*** Opening of PROVIDED INFORMATION ***

/-- The HOIST follow state in RUN: ON while a ROTATE or CROWD_LOAD consent is held and no HOLD consent, the target
moving toward 5 mm/s a kilonewton of tension above the follow tension by the withdraw rate, from the demand then
standing; OFF otherwise (R105 to R107). In RUN and PARKED a consent whose hold condition fails is revoked: LOCK_TURN
below the hang threshold with TENSION_LOST, CROWD_LOAD on a broken load path with LOAD_PATH (R92, R103). The target
moves in the step that turns the state ON, and the hold conditions are tested after the step's inputs and string (log
10). -/
def Obligations.HoistFollowsAndHolds : Prop :=
  (∀ (inputs : AxisInputs) (s : State), s.isRole .hoist = true → s.mode = .run → s.muster.resetHeld = false →
    ∃ t, exec (.controlStep inputs) s = .next t ∧
      (t.mode = .run →
        (t.envelope.followOn = true ↔
          (∃ e ∈ s.claims.table, e.consent = true ∧ (e.kind.cls = .rotate ∨ e.kind.cls = .crowdLoad)) ∧
            ∀ e ∈ s.claims.table, e.consent = true → e.kind.cls ≠ .lockTurn ∧ e.kind.cls ≠ .spinOff) ∧
        (t.envelope.followOn = true →
          (s.envelope.followOn = false → Announces (Event.of .follow (code := 1)) s t) ∧
          ∀ tension, t.axis.secondary.latest = some tension → ∀ aim limit, limit = s.image.followSpeedLimit →
            aim = 1000 * max (-limit) (min limit (5 * (tension - s.image.followTension))) →
            t.envelope.followTarget =
              moveToward (if s.envelope.followOn then s.envelope.followTarget else s.envelope.demand) aim
                s.image.withdrawRate) ∧
        (t.envelope.followOn = false → s.envelope.followOn = true →
          t.envelope.followTarget = 0 ∧ Announces (Event.of .follow (code := 0)) s t))) ∧
  ∀ (inputs : AxisInputs) (s : State), s.isRole .hoist = true → s.mode = .run ∨ s.mode = .parked →
    s.muster.resetHeld = false → ClaimSound s →
    ∃ t, exec (.controlStep inputs) s = .next t ∧
      (t.mode = s.mode → ∀ fails : ClaimEntry → Option Reason,
        (∀ e, fails e =
          if e.kind.cls = .lockTurn ∧ ∀ tension, t.axis.secondary.latest = some tension →
              tension < s.image.hangThreshold then some .tensionLost
          else if e.kind.cls = .crowdLoad ∧ t.loadPathComplete = false then some .loadPath
          else none) →
        t.claims.table = s.claims.table.map (fun e =>
          { e with
            grantWindow := e.grantWindow.map (· - 1)
            revokeQueued := e.revokeQueued || (e.consent && (fails e).isSome) }) ∧
        ∀ e ∈ s.claims.table, e.consent = true → e.revokeQueued = false → ∀ reason, fails e = some reason →
          TxItem.revoke e.tag reason ∈ t.link.items)

/-- HOIST's string record in a control step. The slack payout follows the change of payout while the rope is slack and
goes to 0, with STRING_SHIFT, when it hangs; the slack mark follows the limit, and its rise raises SLACK_ROPE (R5, R7 to
R9). The rise of the mismatch mark raises STRING_MISMATCH, each section being within its stroke, which every step keeps
(R2, R11). A CERTAIN record is dealt out anew from the measured extension, with its total, tool depth, load path,
mismatch mark and generation; an UNCERTAIN one stays frozen (R10 to R12, R14 to R16). The dealing is innermost first,
each section up to its stroke, those held fixed untouched (R4, R10). -/
def Obligations.StringRecordIsRecomputed : Prop :=
  (∀ (inputs : AxisInputs) (s : State) (r : StringRecord), s.mode.readsAxis = true → s.muster.resetHeld = false →
    s.strings.record = some r →
    ∃ t, exec (.controlStep inputs) s = .next t ∧
      ∀ before payout tension sledge, s.strings.lastPayout = some before →
        t.axis.position.latest = some payout → t.axis.secondary.latest = some tension →
        s.strings.lastSledge = some sledge →
      ∀ slack rest,
        slack =
          (if s.image.hangThreshold ≤ tension then 0
          else if 0 ≤ payout - before then r.slack + (payout - before)
          else max 0 (r.slack + (payout - before))) →
        rest = payout - s.image.restPayout - sledge - slack - fixedSum r.sections →
      (s.strings.slackOver = false → s.image.slackLimit < slack → FaultTaken .slackRope s t) ∧
      (r.certain = true → WithinStrokes s.image r.sections → s.strings.mismatch = false →
        rest < -s.image.window ∨ freeStrokes s.image 2 r.sections + s.image.window < rest →
        FaultTaken .stringMismatch s t) ∧
      (t.mode = s.mode →
        t.strings.lastPayout = some payout ∧ t.strings.lastTension = some tension ∧
        t.strings.lastSledge = some sledge ∧
        ∃ r', t.strings.record = some r' ∧
          r'.slack = slack ∧ t.strings.slackOver = decide (s.image.slackLimit < slack) ∧
          (s.image.hangThreshold ≤ tension → 0 < r.slack →
            Announces (Event.of .stringShift (value := held16 r.slack.toNat)) s t) ∧
          (r.certain = false → r' = { r with slack := slack }) ∧
          (r.certain = true →
            r'.certain = true ∧ r'.count = r.count ∧
            r'.sections = (deal s.image 2 r.sections (max 0 rest)).1 ∧ r'.total = extSum r'.sections ∧
            r'.depth = s.image.depthOffset + sledge + r'.total ∧
            r'.loadComplete = r'.sections.all (·.passes) ∧
            t.strings.mismatch = decide (rest < -s.image.window ∨
              freeStrokes s.image 2 r.sections + s.image.window < rest) ∧
            r'.generation =
              if r'.sections.map (·.lock) = r.sections.map (·.lock) ∧ r'.loadComplete = r.loadComplete then
                r.generation
              else r.generation + 1))) ∧
  ∀ (g : Image) (k : Nat) (l l' : List SectionEntry) (rest : Int), 0 ≤ rest → (∀ j, 0 ≤ g.stroke j) →
    l' = (deal g k l rest).1 →
    l'.length = l.length ∧ extSum l' = fixedSum l + min rest (freeStrokes g k l) ∧
    (∀ (i : Nat) (e : SectionEntry), l[i]? = some e → e.fixed = true → l'[i]? = some e) ∧
    (∀ (i : Nat) (e : SectionEntry), l[i]? = some e → e.fixed = false →
      ∃ x, 0 ≤ x ∧ x ≤ g.stroke (k + i) ∧ l'[i]? = some { lock := if x = 0 then .retracted else .free, ext := x }) ∧
    ∀ (i j : Nat) (outer inner : SectionEntry), i < j → l'[i]? = some outer → l'[j]? = some inner →
      outer.fixed = false → inner.fixed = false → inner.ext < g.stroke (k + j) → outer.ext = 0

*** Close of PROVIDED INFORMATION ***

**WORK REQUIRED**
Looking at the data above, return every line from the one with "goes to 0, with" down to the one with "(s.strings.slackOver = false", exactly and inclusively.

**ANSWER SPACE**
goes to 0, with STRING_SHIFT, when it hangs; the slack mark follows the limit, and its rise raises SLACK_ROPE (R5, R7 to
R9). The rise of the mismatch mark raises STRING_MISMATCH, each section being within its stroke, which every step keeps
(R2, R11). A CERTAIN record is dealt out anew from the measured extension, with its total, tool depth, load path,
mismatch mark and generation; an UNCERTAIN one stays frozen (R10 to R12, R14 to R16). The dealing is innermost first,
each section up to its stroke, those held fixed untouched (R4, R10). -/
def Obligations.StringRecordIsRecomputed : Prop :=
  (∀ (inputs : AxisInputs) (s : State) (r : StringRecord), s.mode.readsAxis = true → s.muster.resetHeld = false →
    s.strings.record = some r →
    ∃ t, exec (.controlStep inputs) s = .next t ∧
      ∀ before payout tension sledge, s.strings.lastPayout = some before →
        t.axis.position.latest = some payout → t.axis.secondary.latest = some tension →
        s.strings.lastSledge = some sledge →
      ∀ slack rest,
        slack =
          (if s.image.hangThreshold ≤ tension then 0
          else if 0 ≤ payout - before then r.slack + (payout - before)
          else max 0 (r.slack + (payout - before))) →
        rest = payout - s.image.restPayout - sledge - slack - fixedSum r.sections →
      (s.strings.slackOver = false → s.image.slackLimit < slack → FaultTaken .slackRope s t) ∧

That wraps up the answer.